### Provided information
/-- Whether the latest image of a zone, or one of a tile placed since, holds a tile. -/
def Zone.holds (z : Zone) (t : TileId) : Bool :=
  ((z.streaming <|> z.restore).map fun i => (i.tiles.get? t).isSome).getD false ||
  z.placed.any fun p => decide (p.1 = z.round) && (p.2.tiles.get? t).isSome

/-- Takes tiles that come to stand in a zone as they stand: what they are restored to if the zone is lost before a round that holds them is mirrored; what the zone's
replay log holds of an earlier stay counts no more (DEDUCED, log entry 39). The images on their way stay as they are (16 R447). -/
def State.adopt (s : State) (z : Nat) (ts : List TileId) : State :=
  let x := s.zone z
  if ts.isEmpty || (x.restore.isNone && x.streaming.isNone) then s
  else
    s.modZone z fun x =>
      { x with placed := x.placed ++ [(x.round, s.imageOf ts x.round)],
               log := x.log.filter fun e => match e.2.dest with
                 | none => true
                 | some t => !ts.contains t }

/-! ### Requests that change a partition (17 R467 to R469) -/

/-- Assigns unassigned live tiles to a partition (17 R467); tiles of a zone without a buddy join none (16 R444). -/
def State.assign (s : State) (tag : BitVec 8) (ps : List PTile) : State :=
  ps.foldl (fun s p =>
    if s.live p && (s.tags.get? p).isNone && (s.zone p.zoneOf).buddy.isSome && (s.parts.get? tag).isSome then { s with tags := s.tags.set p tag } else s) s

/-- The placed bundles that a shrink folds: those on a frame that holds a named tile (17 R467). -/
def State.shrinkBundles (s : State) (ps : List PTile) : List (Nat × Nat) :=
  (s.bundles.filter fun e => e.2.placed && ps.any fun p => decide (frameStart p = e.2.home)).map fun e => e.1

/-- Whether a physical tile serves a bundle. -/
def State.serves (s : State) (p : PTile) : Bool :=
  s.bundles.any fun e => e.2.placed && decide (e.2.home = frameStart p) && decide (p.x - e.2.home.x < (s.membersOf e.1.1 e.1.2).length)

/-- The width of the widest bundle of a launch (15 R426). -/
def Launch.widest (l : Launch) : Nat := min 8 l.x

/-- Whether a partition would hold a frame of a capacity once some tiles have left it (17 R468, R474). -/
def State.hasFrame (s : State) (tag : BitVec 8) (w : Nat) (gone : List PTile) : Bool :=
  (s.zonesOf tag).any fun z => (s.frames z).any fun p => (List.range w).all fun j =>
    let q := frameTile p j
    s.live q && decide (s.tags.get? q = some tag) && !gone.contains q

/-- Whether a shrink is refused (17 R468). -/
def State.refusesShrink (s : State) (tag : BitVec 8) (ps : List PTile) : Bool :=
  s.launches.any fun l => decide (l.2.tag = tag) && !l.2.done && !s.hasFrame tag l.2.widest ps

/-- Begins a shrink of the named tiles that are the partition's. -/
def State.beginShrink (s : State) (tag : BitVec 8) (then_ : Option (BitVec 8)) (ps : List PTile) : State :=
  let mine := ps.filter fun p => s.tags.get? p = some tag
  if s.refusesShrink tag mine then s
  else { s with shrinking := s.shrinking ++ [{ tag := tag, then_ := then_, tiles := mine }] }

/-- The partitions that a request changes. -/
def Request.tags : Request → List (BitVec 8)
  | .grow t _ => [t]
  | .shrink t _ => [t]
  | .preEmpt p q _ => [p, q]

/-- Whether a change of a partition's tiles is in progress (17 R468). -/
def State.changing (s : State) (tag : BitVec 8) : Bool := s.shrinking.any fun x => decide (x.tag = tag) || decide (x.then_ = some tag)

/-- Performs a request. -/
def State.perform (s : State) (r : Request) : State :=
  match r with
  | .grow t ps => s.assign t ps
  | .shrink t ps => s.beginShrink t none ps
  | .preEmpt p q ps => s.beginShrink p (some q) ps

/-- Performs the waiting requests whose partitions nothing earlier changes, in order (17 R468). -/
def State.serveRequests (s : State) : State :=
  s.requests.foldl (fun s r =>
    let before := s.requests.takeWhile fun x => x ≠ r
    if r.tags.any fun t => s.changing t || before.any fun x => x.tags.contains t then s
    else { s with requests := s.requests.erase r }.perform r) s

/-- Releases the named tiles that serve no bundle, and ends the shrinks that have nothing left to fold; the tiles of a pre-emption then join the other
partition (17 R467, R469). -/
def State.settleShrinks (s : State) : State :=
  let s := s.shrinking.foldl (fun s x =>
    let s := { s with tags := s.tags.filter fun e => !(x.tiles.contains e.1 && decide (e.2 = x.tag) && !s.serves e.1) }
    if (s.shrinkBundles x.tiles).isEmpty then
      let s := { s with shrinking := s.shrinking.erase x }
      match x.then_ with
      | none => s
      | some q => s.assign q x.tiles
    else s) s
  s.serveRequests

/-- A request reaches HW-B: it waits behind what changes its partitions (17 R468). -/
def State.request (s : State) (r : Request) : State := { s with requests := s.requests ++ [r] }.serveRequests.settleShrinks

/-- Whether the boot status block reads full or minimal (18 R502): partitions are served. -/
def State.booted (s : State) : Bool :=
  let m := ((s.boot.getD 0 0).extractLsb' 32 2).toNat
  decide (m = 1 ∨ m = 2)

/-- GROW (17 R467). -/
def execGrow (tag : BitVec 8) (tiles : List PTile) (s : State) : Outcome :=
  event s ((s.parts.get? tag).isSome && s.booted) (s.request (.grow tag tiles))

/-- SHRINK (17 R467, R468). -/
def execShrink (tag : BitVec 8) (tiles : List PTile) (s : State) : Outcome :=
  event s ((s.parts.get? tag).isSome && s.booted) (s.request (.shrink tag tiles))

/-- PRE_EMPTION (17 R469). -/
def execPreEmption (p q : BitVec 8) (tiles : List PTile) (s : State) : Outcome :=
  event s ((s.parts.get? p).isSome && (s.parts.get? q).isSome && s.booted) (s.request (.preEmpt p q tiles))

/-! ### Folding (15 R432, R433) -/

/-- The summoned bundles of a partition that are folded, in the order in which they are served: those that hold a front first (15 R436). -/
def State.summonses (s : State) (tag : BitVec 8) : List (Nat × Nat) :=
  let l := s.bundles.filter fun e => decide (e.2.st = .folded) && e.2.summoned.isSome && decide (s.tagOfLaunch e.1.1 = some tag)
  (sortBy (fun (a b : (Nat × Nat) × Bundle) =>
    let fa := s.holdsFront a.1
    let fb := s.holdsFront b.1
    (fa && !fb) || (decide (fa = fb) && decide (a.2.summoned.getD 0 < b.2.summoned.getD 0))) l).map fun e => e.1

/-- Whether a bundle may be the victim of a summons that finds no free frame (15 R432). -/
def State.isVictim (s : State) (n : Nat × Nat) (b : Bundle) : Bool :=
  match s.tagOfLaunch n.1 with
  | none => false
  | some tag =>
    let unserved := (s.summonses tag).filter fun x => (s.findFrame tag (s.membersOf x.1 x.2).length).isNone
    let folding := s.bundles.filter fun e => decide (e.2.st = .folding) && decide (s.tagOfLaunch e.1.1 = some tag)
    decide (folding.length < unserved.length) && !b.pinned && decide (b.since + 75000 ≤ s.cycle) && !s.holdsFront n

/-- Whether a shrink folds a bundle (17 R467). -/
def State.isShrunk (s : State) (n : Nat × Nat) : Bool := s.shrinking.any fun x => (s.shrinkBundles x.tiles).contains n

/-- FOLD (15 R433 step 1): for a shrink, or as the victim of a summons. -/
def execFold (l b : Nat) (s : State) : Outcome :=
  match s.bundles.get? (l, b) with
  | none => .next s
  | some x =>
    event s (decide (x.st = .resident) && (s.isShrunk (l, b) || s.isVictim (l, b) x))
      ((s.membersOf l b).foldl (fun s t => s.askTile t) (s.modBundle (l, b) fun x => x.enter .folding))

### Problem description
Count the lines in the records above that contain "what". Reply with the number only.

### Written answer
2